If the Ripple people can keep that the focus of their system, and leave worrying about XRP to the payment processors and nerdy users, then they might be on to something. Unfortunately, I think Bitcoin-like thinking might be Ripple's biggest problem. Too much focus on XRP in their wiki for example.
That you believe this is a testimony to how effective the OpenCoin FUD campaign has been in hoodwinking the public into believing that XRPs are not a currency.
As both me and others have explained (including the Ripple wiki) XRPs are quite suited to function as a currency.
XRP are the only currency in Ripple that have no counterparty risk.

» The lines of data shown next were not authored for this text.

-- ==== Sys2Proof/Laws/State.lean ====
section
/-!
SUPPORT. Laws/State.lean: what each shared update leaves alone, one lemma per field, and what it writes.
-/
namespace Sys2Proof.Machine

variable (m : Mod)

/-! ### Mod.at -/

@[simp] theorem Mod.at_regs (t : Nat) : (m.at t).regs = m.regs := rfl
@[simp] theorem Mod.at_free (t : Nat) : (m.at t).free = m.free := rfl
@[simp] theorem Mod.at_marks (t : Nat) : (m.at t).marks = m.marks := rfl
@[simp] theorem Mod.at_sys (t : Nat) : (m.at t).sys = m.sys := rfl
@[simp] theorem Mod.at_evc (t : Nat) : (m.at t).evc = m.evc := rfl
@[simp] theorem Mod.at_log (t : Nat) : (m.at t).log = m.log := rfl
@[simp] theorem Mod.at_net (t : Nat) : (m.at t).net = m.net := rfl
@[simp] theorem Mod.at_time (t : Nat) : (m.at t).time = m.time := rfl
@[simp] theorem Mod.at_bist (t : Nat) : (m.at t).bist = m.bist := rfl
@[simp] theorem Mod.at_nv (t : Nat) : (m.at t).nv = m.nv := rfl
@[simp] theorem Mod.at_cams (t : Nat) : (m.at t).cams = m.cams := rfl
@[simp] theorem Mod.at_panels (t : Nat) : (m.at t).panels = m.panels := rfl
@[simp] theorem Mod.at_cell (t : Nat) : (m.at t).cell = m.cell := rfl
@[simp] theorem Mod.at_fus (t : Nat) : (m.at t).fus = m.fus := rfl
@[simp] theorem Mod.at_trk (t : Nat) : (m.at t).trk = m.trk := rfl
@[simp] theorem Mod.at_ej (t : Nat) : (m.at t).ej = m.ej := rfl
@[simp] theorem Mod.at_vlv (t : Nat) : (m.at t).vlv = m.vlv := rfl
@[simp] theorem Mod.at_toll (t : Nat) : (m.at t).toll = m.toll := rfl
@[simp] theorem Mod.at_lsw (t : Nat) : (m.at t).lsw = m.lsw := rfl
@[simp] theorem Mod.at_loop (t : Nat) : (m.at t).loop = m.loop := rfl
@[simp] theorem Mod.at_gnss (t : Nat) : (m.at t).gnss = m.gnss := rfl
@[simp] theorem Mod.at_can (t : Nat) : (m.at t).can = m.can := rfl
@[simp] theorem Mod.at_perf (t : Nat) : (m.at t).perf = m.perf := rfl

/-! ### Mod.setWord -/

@[simp] theorem Mod.setWord_now (a : Nat) (v : Word) : (m.setWord a v).now = m.now := rfl
@[simp] theorem Mod.setWord_free (a : Nat) (v : Word) : (m.setWord a v).free = m.free := rfl
@[simp] theorem Mod.setWord_marks (a : Nat) (v : Word) : (m.setWord a v).marks = m.marks := rfl
@[simp] theorem Mod.setWord_sys (a : Nat) (v : Word) : (m.setWord a v).sys = m.sys := rfl
@[simp] theorem Mod.setWord_evc (a : Nat) (v : Word) : (m.setWord a v).evc = m.evc := rfl
@[simp] theorem Mod.setWord_log (a : Nat) (v : Word) : (m.setWord a v).log = m.log := rfl
@[simp] theorem Mod.setWord_net (a : Nat) (v : Word) : (m.setWord a v).net = m.net := rfl
@[simp] theorem Mod.setWord_time (a : Nat) (v : Word) : (m.setWord a v).time = m.time := rfl
@[simp] theorem Mod.setWord_bist (a : Nat) (v : Word) : (m.setWord a v).bist = m.bist := rfl
@[simp] theorem Mod.setWord_nv (a : Nat) (v : Word) : (m.setWord a v).nv = m.nv := rfl
@[simp] theorem Mod.setWord_cams (a : Nat) (v : Word) : (m.setWord a v).cams = m.cams := rfl
@[simp] theorem Mod.setWord_panels (a : Nat) (v : Word) : (m.setWord a v).panels = m.panels := rfl
@[simp] theorem Mod.setWord_cell (a : Nat) (v : Word) : (m.setWord a v).cell = m.cell := rfl
@[simp] theorem Mod.setWord_fus (a : Nat) (v : Word) : (m.setWord a v).fus = m.fus := rfl
@[simp] theorem Mod.setWord_trk (a : Nat) (v : Word) : (m.setWord a v).trk = m.trk := rfl
@[simp] theorem Mod.setWord_ej (a : Nat) (v : Word) : (m.setWord a v).ej = m.ej := rfl
@[simp] theorem Mod.setWord_vlv (a : Nat) (v : Word) : (m.setWord a v).vlv = m.vlv := rfl
@[simp] theorem Mod.setWord_toll (a : Nat) (v : Word) : (m.setWord a v).toll = m.toll := rfl
@[simp] theorem Mod.setWord_lsw (a : Nat) (v : Word) : (m.setWord a v).lsw = m.lsw := rfl
@[simp] theorem Mod.setWord_loop (a : Nat) (v : Word) : (m.setWord a v).loop = m.loop := rfl
@[simp] theorem Mod.setWord_gnss (a : Nat) (v : Word) : (m.setWord a v).gnss = m.gnss := rfl
@[simp] theorem Mod.setWord_can (a : Nat) (v : Word) : (m.setWord a v).can = m.can := rfl
@[simp] theorem Mod.setWord_perf (a : Nat) (v : Word) : (m.setWord a v).perf = m.perf := rfl

/-! ### Mod.wr -/

@[simp] theorem Mod.wr_now (p : Param) (v i j : Nat) : (m.wr p v i j).now = m.now := rfl
@[simp] theorem Mod.wr_free (p : Param) (v i j : Nat) : (m.wr p v i j).free = m.free := rfl
@[simp] theorem Mod.wr_marks (p : Param) (v i j : Nat) : (m.wr p v i j).marks = m.marks := rfl
@[simp] theorem Mod.wr_sys (p : Param) (v i j : Nat) : (m.wr p v i j).sys = m.sys := rfl
@[simp] theorem Mod.wr_evc (p : Param) (v i j : Nat) : (m.wr p v i j).evc = m.evc := rfl
@[simp] theorem Mod.wr_log (p : Param) (v i j : Nat) : (m.wr p v i j).log = m.log := rfl
@[simp] theorem Mod.wr_net (p : Param) (v i j : Nat) : (m.wr p v i j).net = m.net := rfl
@[simp] theorem Mod.wr_time (p : Param) (v i j : Nat) : (m.wr p v i j).time = m.time := rfl
@[simp] theorem Mod.wr_bist (p : Param) (v i j : Nat) : (m.wr p v i j).bist = m.bist := rfl
@[simp] theorem Mod.wr_nv (p : Param) (v i j : Nat) : (m.wr p v i j).nv = m.nv := rfl
@[simp] theorem Mod.wr_cams (p : Param) (v i j : Nat) : (m.wr p v i j).cams = m.cams := rfl
@[simp] theorem Mod.wr_panels (p : Param) (v i j : Nat) : (m.wr p v i j).panels = m.panels := rfl
@[simp] theorem Mod.wr_cell (p : Param) (v i j : Nat) : (m.wr p v i j).cell = m.cell := rfl
@[simp] theorem Mod.wr_fus (p : Param) (v i j : Nat) : (m.wr p v i j).fus = m.fus := rfl
@[simp] theorem Mod.wr_trk (p : Param) (v i j : Nat) : (m.wr p v i j).trk = m.trk := rfl
@[simp] theorem Mod.wr_ej (p : Param) (v i j : Nat) : (m.wr p v i j).ej = m.ej := rfl
@[simp] theorem Mod.wr_vlv (p : Param) (v i j : Nat) : (m.wr p v i j).vlv = m.vlv := rfl
@[simp] theorem Mod.wr_toll (p : Param) (v i j : Nat) : (m.wr p v i j).toll = m.toll := rfl
@[simp] theorem Mod.wr_lsw (p : Param) (v i j : Nat) : (m.wr p v i j).lsw = m.lsw := rfl
@[simp] theorem Mod.wr_loop (p : Param) (v i j : Nat) : (m.wr p v i j).loop = m.loop := rfl
@[simp] theorem Mod.wr_gnss (p : Param) (v i j : Nat) : (m.wr p v i j).gnss = m.gnss := rfl
@[simp] theorem Mod.wr_can (p : Param) (v i j : Nat) : (m.wr p v i j).can = m.can := rfl
@[simp] theorem Mod.wr_perf (p : Param) (v i j : Nat) : (m.wr p v i j).perf = m.perf := rfl
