/-- Settles O30: what a panel whose link is up sends, selects and presents, then how its status, its link and ENABLE are followed. -/
theorem panelsArePresentedAndFollowed : Obligations.PanelsArePresentedAndFollowed := by
  unfold Obligations.PanelsArePresentedAndFollowed
  refine ⟨fun s t n hn hup => ⟨?presenting, ?written, ?fits, ?rises, ?presents, ?reads⟩,
    fun s t n hn2 hn hused hs => ⟨?status, ?reply, ?down, ?retry, ?back, ?edge⟩⟩
  case presenting =>
    intro r hpresenting
    exact panelRegionWritten_presenting_yields hpresenting
  case written =>
    intro r g hfree hg hdue
    exact panelRegionWritten_due_yields hn hup hfree hg hdue
  case fits =>
    intro hrun husable hpicked hdue hfits
    exact panelSelection_fits_yields ⟨hrun, hup, husable, hpicked, hdue⟩ hn hfits
  case rises =>
    intro hrun husable hpicked hdue hsome hrise hnew hfree
    exact panelSelection_rise_yields ⟨hrun, hup, husable, hpicked, hdue⟩ hn hsome hrise hnew hfree
  case presents =>
    intro hs hn2 hrun hused husable hdue hsel hclean
    obtain ⟨m', hexec, ⟨e, hpanel⟩, hasking, hseq, hupdates, hothers, hframe⟩ :=
      panelLoadBoundary_presents_yields ⟨hrun, hused, hdue, hup, husable, hclean⟩ hn hs hn2 hsel
    refine ⟨m', hexec, ?_⟩
    beta_reduce
    rw [hpanel]
    exact ⟨rfl, rfl, rfl, rfl, rfl, rfl, hasking, rfl, hseq, hupdates, hothers, hframe⟩
  case reads =>
    intro hrun hused husable hdue hsel hclean
    obtain ⟨m', hexec, ⟨e, hpanel⟩, hasking, hothers, hframe⟩ :=
      panelLoadBoundary_reads_yields ⟨hrun, hused, hdue, hup, husable, hclean⟩ hn hsel
    refine ⟨m', hexec, ?_⟩
    beta_reduce
    rw [hpanel]
    exact ⟨rfl, rfl, hasking, rfl, rfl, rfl, hothers, hframe⟩
  case status =>
    intro status hup husable
    exact panelStatusFrame_yields status hn hused hup husable
  case reply =>
    rintro status a r crc g x rfl hback hup husable hgroups hregions hregion hstage hclean
    exact ⟨panelStatusFrame_confirms_yields hn hused hup husable hregion hback hgroups hregions hstage hclean,
      panelStatusFrame_mismatch_yields hs hn2 hn hused hup husable hregion hback hgroups hregions hstage⟩
  case down =>
    intro hup hsilent
    exact panelLinkDown_yields hn hused hup hsilent
  case retry =>
    intro hup husable hdue
    exact panelLinkRetry_down_yields hn hused hup husable hdue
  case back =>
    intro hup husable hdue
    obtain ⟨m', hexec, hpanel, hasking, hothers, hframe⟩ := panelLinkRetry_up_yields hn hused hup husable hdue
    refine ⟨m', hexec, ?_⟩
    beta_reduce
    rw [hpanel]
    refine ⟨rfl, rfl, ⟨_, rfl, rfl, rfl, ?_, ?_⟩, hasking, hothers, hframe⟩
    · exact List.map_map.trans (List.map_id _)
    · exact List.forall_mem_map.2 fun r _ => ⟨rfl, rfl⟩
  case edge =>
    intro rise
    exact (panelEnableEdge_panelTo (m := s.m.at t) hn rise).yields_panel (f := panelEnableEdge n rise) rfl

end Sys2Proof.Machine
end

section
/-!
PROOFS. The statements of 05_cell_array.md: towers and stored lines. What a performance count, a change of a tower and the reading of a line
leave of the module; then gating, the scrubbing of SRAM by the four results of a decode, and the bursts of the main memory's scrub.
-/
namespace Sys2Proof.Machine
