-- ==== Sys2Proof/Machine/Dispatch.lean ====
section
/-! DEFINITION. The dispatch of an operation to its meaning (30 R71), one arm per constructor of `Instr`. -/

namespace Sys2Proof.Machine

def exec (i : Instr) (s : State) : Host.Outcome State Fault Refusal :=
  match i with
  | .init b => Sys2Proof.Machine.execInit b s
  | .acquire b => Sys2Proof.Machine.execAcquire b s
  | .release b => Sys2Proof.Machine.execRelease b s
  | .write b f a n p => Sys2Proof.Machine.execWrite b f a n p s
  | .writeReg b f a r n p => Sys2Proof.Machine.execWriteReg b f a r n p s
  | .read b f a n p => Sys2Proof.Machine.execRead b f a n p s
  | .readReg b f a r n p => Sys2Proof.Machine.execReadReg b f a r n p s

end Sys2Proof.Machine
end

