-- ==== Sys2Proof/Machine/Isr.lean ====
section
/-! DEFINITION. The completion handler `ISR[b]` (spec 60 R186, R187). -/

namespace Sys2Proof.Machine

/-- The handler's whole effect on its bus: all three sources masked, the gate signalled; branch-free (60 R187, R188). -/
def Bus.handler (x : Bus) : Bus := { x with inten := IntEn.none }.signalGate

/-- `ISR[b]` may take its step exactly when `IRQEN[b] = 1` and `IRQ(b) = 1` (60 R186). -/
def State.isrEnabled (s : State) (b : BusId) : Bool := s.hasBus b && (s.bus b).irqEn && (s.bus b).irq

/-- One turn of `ISR[b]`. -/
def isrStep (b : BusId) (s : State) : Res :=
  if s.isrEnabled b then .next (s.updBus b Bus.handler) else .next s

end Sys2Proof.Machine
end

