-- ==== Sys2Proof/Laws/State.lean ====
section
/-! SUPPORT. One lemma per field per update, true by `rfl`: the buses of a state, and the updates of one bus and of the
state that the meanings share. -/

namespace Sys2Proof.Machine

@[simp] theorem State.bus_setBus_self (s : State) (b : BusId) (x : Bus) : (s.setBus b x).bus b = x := by
  simp [State.bus, State.setBus]

@[simp] theorem State.bus_setBus_ne (s : State) (b c : BusId) (x : Bus) (h : c ≠ b) : (s.setBus b x).bus c = s.bus c := by
  have : b.val ≠ c.val := fun e => h (Fin.ext e.symm)
  simp [State.bus, State.setBus, this]

theorem State.bus_setBus (s : State) (b c : BusId) (x : Bus) : (s.setBus b x).bus c = if c = b then x else s.bus c := by
  by_cases h : c = b
  · subst h; simp
  · simp [h]

@[simp] theorem State.bus_updBus_self (s : State) (b : BusId) (f : Bus → Bus) : (s.updBus b f).bus b = f (s.bus b) := by
  simp [State.updBus]

@[simp] theorem State.bus_updBus_ne (s : State) (b c : BusId) (f : Bus → Bus) (h : c ≠ b) : (s.updBus b f).bus c = s.bus c := by
  simp [State.updBus, h]

theorem State.bus_updBus (s : State) (b c : BusId) (f : Bus → Bus) :
    (s.updBus b f).bus c = if c = b then f (s.bus c) else s.bus c := by
  by_cases h : c = b
  · subst h; simp
  · simp [h]

@[simp] theorem State.setBus_setBus (s : State) (b : BusId) (x y : Bus) : (s.setBus b x).setBus b y = s.setBus b y := by
  simp [State.setBus]

@[simp] theorem State.setBus_bus (s : State) (b : BusId) : s.setBus b (s.bus b) = s := by
  simp [State.setBus, State.bus]

theorem State.setBus_comm (s : State) (b c : BusId) (x y : Bus) (h : b ≠ c) :
    (s.setBus b x).setBus c y = (s.setBus c y).setBus b x := by
  have : b.val ≠ c.val := fun e => h (Fin.ext e)
  simp [State.setBus, Vector.set_comm _ _ this]

/-- A bus's record does not depend on the global fields. -/
@[simp] theorem State.bus_mk (s : State) (c : Config) (st : List Byte) (l : SLock) (m : Memory) (f : Option FaultInfo)
    (r : List (List Cmd96)) (sc : List Turn) (e : List ExtCall) (d : Nat) (b : BusId) :
    State.bus ⟨c, s.buses, st, l, m, f, r, sc, e, d⟩ b = s.bus b := rfl

@[simp] theorem State.latched_mk (s : State) (c : Config) (st : List Byte) (l : SLock) (m : Memory) (f : Option FaultInfo)
    (r : List (List Cmd96)) (sc : List Turn) (e : List ExtCall) (d : Nat) (b : BusId) :
    State.latched ⟨c, s.buses, st, l, m, f, r, sc, e, d⟩ b = s.latched b := rfl

/-- Whether a thread is blocked is the buses' alone; whether a sequencer answers or accepts, the buses' and the configuration's. -/
@[simp] theorem State.blocked_mk (s : State) (c : Config) (st : List Byte) (l : SLock) (m : Memory) (f : Option FaultInfo)
    (r : List (List Cmd96)) (sc : List Turn) (e : List ExtCall) (d k : Nat) :
    State.blocked ⟨c, s.buses, st, l, m, f, r, sc, e, d⟩ k = s.blocked k := rfl

@[simp] theorem State.answers_mk (s : State) (st : List Byte) (l : SLock) (m : Memory) (f : Option FaultInfo)
    (r : List (List Cmd96)) (sc : List Turn) (e : List ExtCall) (d : Nat) (i : Instr) :
    State.answers ⟨s.cfg, s.buses, st, l, m, f, r, sc, e, d⟩ i = s.answers i := rfl

@[simp] theorem State.accepts_mk (s : State) (st : List Byte) (l : SLock) (m : Memory) (f : Option FaultInfo)
    (r : List (List Cmd96)) (sc : List Turn) (e : List ExtCall) (d : Nat) (i : Instr) :
    State.accepts ⟨s.cfg, s.buses, st, l, m, f, r, sc, e, d⟩ i = s.accepts i := rfl

/-- A change of one bus does not touch the global fields. -/
@[simp] theorem State.setBus_mk (s : State) (c : Config) (st : List Byte) (l : SLock) (m : Memory) (f : Option FaultInfo)
    (r : List (List Cmd96)) (sc : List Turn) (e : List ExtCall) (d : Nat) (b : BusId) (x : Bus) :
    State.setBus ⟨c, s.buses, st, l, m, f, r, sc, e, d⟩ b x = ⟨c, (s.setBus b x).buses, st, l, m, f, r, sc, e, d⟩ := rfl
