-- ==== Sys2Proof/Laws/RegMap.lean ====
section
/-! SUPPORT. The accesses that the sequencer and the handler make are register accesses of the register view (10 R37, 30 R83),
under the default map. -/

namespace Sys2Proof.Machine

/-- Finish step 1 is one write to the set view of `INTEN` (42 R131). -/
theorem regWrite_unmask (c : Config) (x : Bus) (k : Succ) (hc : c.regMap = RegMap.standard) :
    Bus.regWrite c x (bitWord true 9 ||| match k with | .stopped => bitWord true 1 | .lastTx => bitWord true 24) .intenSet =
      .ok { x with inten := x.inten.unmask k } := by
  cases k <;> simp [Bus.regWrite, hc, RegMap.standard, IntEn.setBits, IntEn.unmask, bitWord]

/-- The handler's mask is one write to the clear view of `INTEN` (60 R187). -/
theorem regWrite_mask (c : Config) (x : Bus) (hc : c.regMap = RegMap.standard) :
    Bus.regWrite c x (bitWord true 1 ||| bitWord true 9 ||| bitWord true 24) .intenClr = .ok { x with inten := IntEn.none } := by
  simp [Bus.regWrite, hc, RegMap.standard, IntEn.clearBits, IntEn.none, bitWord]

/-- Finish step 4 writes 0 to the stopped event (42 R134). -/
theorem regWrite_ackStopped (c : Config) (x : Bus) :
    (Bus.regWrite c x 0 .evStopped).map (fun y => y.toPhase .classify) = .ok x.ackStopped := rfl

/-- Finish step 5 writes 1 to both bits of `ERRSRC` (42 R135). -/
theorem regWrite_errSrc (c : Config) (x : Bus) (hc : c.regMap = RegMap.standard) :
    Bus.regWrite c x (bitWord true 1 ||| bitWord true 2) .errSrc = .ok { x with errSrc := ErrSrc.none } := by
  simp [Bus.regWrite, hc, RegMap.standard, ErrSrc.clearBits, ErrSrc.none, bitWord]

/-- `SHORTS` reads back as it was written (20 R55: it is always written whole). -/
theorem shorts_roundtrip (x : Shorts) : Shorts.ofWord RegMap.standard (Shorts.word RegMap.standard x) = x := by
  rcases x with ⟨_ | _, _ | _, _ | _⟩ <;> rfl

/-- `P_START` writes 1 to the task the operation names (30 R82). -/
theorem regWrite_start (c : Config) (x : Bus) :
    Bus.regWrite c x 1 .tStartTx = startTx c x ∧ Bus.regWrite c x 1 .tStartRx = startRx x := ⟨rfl, rfl⟩

/-- The `ENABLE` codes of 10 R14. -/
theorem regWrite_enable (c : Config) (x : Bus) (hc : c.regMap = RegMap.standard) :
    Bus.regWrite c x 6 .enable = .ok { x with enable := true } ∧ Bus.regWrite c x 0 .enable = .ok { x with enable := false } := by
  constructor <;> simp [Bus.regWrite, hc, RegMap.standard]

/-- The offsets of the default map name one register each. -/
theorem standard_offsets_nodup : (RegMap.standard.offsets.map Prod.snd).Nodup ∧ (RegMap.standard.offsets.map Prod.fst).Nodup := by
  decide

end Sys2Proof.Machine
end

I explain this in detail[/url].
That is a very insightful thread, IMO, but Ripple itself is the counterparty for XRP, and they don't have any obligation to give you USD or other currency for it - they only have a vague promise that you can use it to process transactions in the future. It's as if I issued IOUs for backrubs for the rest of my lifetime, or if the postal service issued 1st class air mail stamps that are good for all eternity (actually the Norwegian postal service does this - which might get interesting in 100 years).
XRPs are like the non-denominated 1st class stamps in Ripple. I like that analogy.
That some people prefer to hold XRP and do transactions in it right now is - I think - a result of this being introduced to Bitcoiners first. Bitcoin long position people tend to value worthless strings of bits over real money, but if Ripple gets moving and people who value IOUs for fiat (or gold, or whatever) from friends and reputable gateways, I think we'll move away from this initial dynamic.
This is true. But if / when Ripple reaches critical mass then this systemic XRP risk will disappear, unjustly enriching the founders.
If it succeeds, I think they deserve to be paid for that, but unlike the pre-mined Bitcoins,* which presume to represent the global value of all economy for all eternity, the purchasing power of all XRPs really just represents what Ripple will charge for their services. If they over-charge, some kind of competitor will be chosen by the market. And if they throw around those 1st class stamps too wildly, they might end up with a liability of unperformed transactions that somebody will cash in in the future.
Finally - a nugget of gold!
I agree 100%.
And
* To every new potential adopter of Bitcoin, the previously mined Bitcoins will seem just as bad as they were all premined by one person.
Ripple "pre-mining" XRPs, is just like the post office pre-printing stamps. It's Ripple's IOU to you, saying they owe you to process some transactions. A Bitcoin doesn't represent that anyone owes you anything.